Open Kitsunetic opened 2 weeks ago
I'm experiencing the exact same issue.
I've found that it works fine with kernel_size=1, but consistently crashes with kernel_size=3 or any other size.
@Kitsunetic Have you fixed this issue?
I'm experiencing the exact same issue.
I've found that it works fine with kernel_size=1, but consistently crashes with kernel_size=3 or any other size.
@Kitsunetic Have you fixed this issue?
No, I'm still figuring out the solution.
I found that downgrading PyTorch to version 2.2.2 resolves the issue.
which cuda version did you use?
I use CUDA 12.1, and I installed spconv-cu120.
Unfortunately, I'm still getting same issue with my retrial on nvidia/cuda:12.1.0-cudnn8-devel-ubuntu22.04 docker image with Pytorch 2.2.2 with CUDA 12.1. I have tested with both ubuntu 22.04 and 20.04. Couly you give me more detail about your environment?
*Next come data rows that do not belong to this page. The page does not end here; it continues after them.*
/-- The cycles that scratchpad banks add to the rows of a matrix memory instruction (R152, R437). -/
def matrixBankDelay (s : State) (h : Nat) (e : MEntry) : Nat :=
  let place (va : Word) : Option Nat := (pinOf e.pins (va.toNat / 4096)).map fun q => q.ppage * 4096 + va.toNat % 4096
  let rowOf (x : VAccess) : Nat := match e.act with
    | .ldw _ _ _ _ => x.idx / 128
    | _ => x.idx
  if !e.pins.any (fun p => (spadPlace (some (p.ppage * 4096))).isSome) then 0
  else match e.act with
    | .lda _ _ _ _ | .ldaFF _ _ _ _ | .ldaScale _ _ _ _ | .ldw _ _ _ _ | .stc _ _ _ _ =>
      let xs := e.act.accesses (core s (coreOf h)) e.cap
      (List.range e.cap.m).foldl (fun n i =>
        n + (bankCost e.act.isStore ((xs.filter fun x => rowOf x == i).flatMap (spadBytesOf place)) - 1)) 0
    | _ => 0

/-- The trace record of an entry's beginning, or of its drain, which for a matrix instruction is its taking effect, behind its
last cycle: R113 and R280 speak of convoys only (DESIGN CHOICE, log 125). The tile port has no pipe number (R281). -/
def traceEntry (h : Nat) (e : MEntry) (kind : Nat) (s : State) : State :=
  match e.act.unit with
  | .port => s
  | .array => traceAt s h ⟨s.time, 6, slotOf h, kind, 0, e.seq % 4096⟩
  | .load => traceAt s h ⟨s.time, 7, slotOf h, kind, 0, e.seq % 4096⟩

/-- Start an entry: its resource is taken, and an MMA's tile is ready 6 cycles after its last cycle (R135). -/
def startEntry (s : State) (h : Nat) (e : MEntry) : State :=
  let n := e.act.cycles e.cap + matrixBankDelay s h e
  let s1 := onEntry h e.seq (fun e => { e with ends := some (s.time + n - 1) }) s
  let s2 := onCore s1 (coreOf h) fun k => takeUnit e.act.unit (s.time + n) (match e.act with
    | .mma d _ _ _ => { k with tileReady := tabSet k.tileReady d.toNat (s.time + n + 6) }
    | _ => k)
  traceEntry h e 1 s2

/-- A hart is halted by uncorrectable data that a matrix entry consumed: nothing younger is performed (R259, R262). -/
def haltEntry (s : State) (h : Nat) (e : MEntry) (progress pa : Nat) : State :=
  haltHart (onHart s h (Hart.upTo e.seq)) h 3 progress pa e.pc

/-- The rows of an MLDAFF are cut, and with them TSHAPE.M of the entries that captured the same shape after it, and of
the core while that shape stands (R130, R379). -/
def cutRows (s : State) (h : Nat) (e : MEntry) (rows : Nat) (pins : List Pin) : State :=
  let cut (o : MEntry) : MEntry :=
    if o.seq = e.seq then match o.act with
      | .ldaFF d base pitch _ => { o with act := .ldaFF d base pitch rows, pins := pins }
      | _ => o
    else if e.seq < o.seq ∧ o.cap.shapeSeq = e.cap.shapeSeq then
      { o with
        cap := { o.cap with m := min o.cap.m rows, short := true }
        act := match o.act with
          | .ldaFF d base pitch n => .ldaFF d base pitch (min n rows)
          | .lda d base pitch n => .lda d base pitch (min n rows)
          | a => a }
    else o
  let s1 := onHart s h fun x => { x with mq := x.mq.map cut }
  if (core s (coreOf h)).shapeSeq = e.cap.shapeSeq then
    onCore s1 (coreOf h) fun c => { c with m := BitVec.ofNat 6 (min c.m.toNat rows), short := true }
  else s1

/-- An MLDAFF whose pins were dropped is probed again (R130, R181): the first row that fails a check ends it (R379). It is
probed once more 256 cycles later where a page is under migration or a line held; uncorrectable data halts the hart. A row
outside the partition's grant freezes the hart (R255), which takes its cause on release (R256), and ends the load as well
(DESIGN CHOICE, log 126). -/
def shortenRows (s : State) (h : Nat) (e : MEntry) : State :=
  match e.act with
  | .ldaFF _ base pitch rows =>
    let acc (s : State) : VAccess → Access := fun _ => { vectorAccess s e.cap false with queued := true }
    let probe (s : State) (n : Nat) := probeAll (acc s) s (rowAccesses base pitch n e.cap.kb)
    let later (s : State) : State := onEntry h e.seq (fun e => { e with ends := none, reprobe := some (s.time + 256) }) s
    let cut (s : State) (i : Nat) : State := match probe s i with
      | .ok (s1, ps) => onEntry h e.seq (fun e => { e with reprobe := none }) (cutRows s1 h e i (pinsOf ps))
      | .error (s1, _, _) => later s1
    let r := match probe { s with cur := h } rows with
      | .ok (s2, ps) => onEntry h e.seq (fun e => { e with pins := pinsOf ps, reprobe := none }) s2
      | .error (s2, i, b) => match b with
        | .trap _ _ => match b.poison with
          | some pa => haltEntry s2 h e 0 pa
          | none => cut s2 i
        | .violation code tval pa => cut (freezeHart s2 h 3 code tval pa) i
        | .migrating _ | .held => later s2
    { r with cur := s.cur }
  | _ => s

/-- An entry whose last cycle is over takes effect, as far as nothing waits (R135, R138). -/
def finishEntry (s : State) (h : Nat) (e : MEntry) : State :=
  let r := match performMatrix { s with cur := h } e with
    | .wait s1 left => onEntry h e.seq (fun e => { e with todo := left }) s1
    | .halt s1 p pa => haltEntry s1 h e p pa
    | .done s1 _ =>
      let s2 := onHart s1 h fun x => { x with mq := x.mq.filter fun o => o.seq != e.seq }
      traceEntry h e 2 (if e.act.idle e.cap then s2 else clearTiles e (coreOf h) s2)
  { r with cur := s.cur }

/-- MATRIX_EXECUTE: an entry whose last cycle is over takes effect, else the next entry starts, or is probed again first
(R130, R135, R138). -/
def execMatrixExecute (h : Nat) (s : State) : Out :=
  match (hart s h).mq.find? fun e => e.ends.any fun t => decide (t < s.time) with
  | some e => .next (if taskWaits s h then s else finishEntry s h e)
  | none =>
    match nextEntry (hart s h).mq with
    | some (before, e) =>
      .next (if e.reprobe.any (fun t => decide (t ≤ s.time)) && !(hart s h).freeze.isSet then shortenRows s h e
        else if canStart s h before e then startEntry s h e else s)
    | none => .next s

/-- MCAST_DELIVERY: the delivery that arrived first at a core is applied or dropped, never during one of the member's
matrix instructions, the next of which starts behind it (R140). -/
def execMcastDelivery (c : Nat) (s : State) : Out :=
  match (core s c).deliveries with
  | [] => .next s
  | d :: rest =>
    if (hart s d.target).mq.any (·.ends.isSome) then .next s
    else
    let s1 := onCore s c fun k => { k with deliveries := rest }
    let owns := (hart s d.target).ms != 0
    let s2 :=
      if !owns then s1
      else match d.tile with
        | some (n, t, sc) =>
          onHart (onCore s1 c fun k => { putSideA n sc (putA n t k) with
            badTiles := k.badTiles.filter fun p => p.1 != n.toNat && p.1 != 4 + n.toNat }) d.target fun h => { h with ms := 2 }
        | none => storeRows (onCore s1 c (putSides d.sides)) c d.cells
    let s3 := if owns then onHart s2 d.sender fun h =>
        { h with castMask := h.castMask.map fun p => (p.1, p.2 ||| w64 (2 ^ d.member)) } else s2
    .next (settleCast s3 d.sender)

end Sys2Proof.Machine
end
I set up the environment using the following .yaml file with conda env create -f ***.yaml. This is a different .yaml file than the one referenced in Issue #317, particularly with torch and torchvision configurations.
name: pointcept
channels:
- pyg
- pytorch
- nvidia/label/cuda-12.1.1
- nvidia
- bioconda
- conda-forge
- defaults
dependencies:
- python=3.9
- pip
- cuda
- conda-forge::cudnn
- gcc=12.1
- gxx=12.1
- pytorch=2.2.2
- torchvision=0.17.2
- pytorch-cuda=12.1
- ninja
- google-sparsehash
- h5py
- pyyaml
- tensorboard
- tensorboardx
- yapf
- addict
- einops
- scipy
- plyfile
- termcolor
- timm
- ftfy
- regex
- tqdm
- matplotlib
- black
- open3d
- pytorch-cluster
- pytorch-scatter
- pytorch-sparse
- pip:
- torch_geometric
# - spconv-cu120
- git+https://github.com/octree-nn/ocnn-pytorch.git
- git+https://github.com/openai/CLIP.git
- git+https://github.com/Dao-AILab/flash-attention.git
- ./libs/pointops
- ./libs/pointgroup_ops
After this setup, I installed the following additional components:
cd libs/pointops
python setup.py install
cd ../..
pip install spconv-cu120
Thank you for sharing. However... I'm still getting same error even with environment based on provided yaml file. I expect this is not only the problem of dependencies, but also entire environment like OS can be related. So, I'm still figuring out the reason. Anyway, thank you again for your sharing! If you found another clue, please share with me!
I always get floating point exception while I'm using SubMConv3d.
Here is my test code:
I'm using PyTorch 2.3.0 with CUDA 11.8, and spconv-cu18==2.3.6. Is there something wrong in my code, or someone knows the clue?
I have tested with A5000 and RTX 2080Ti GPUs but the result was always same.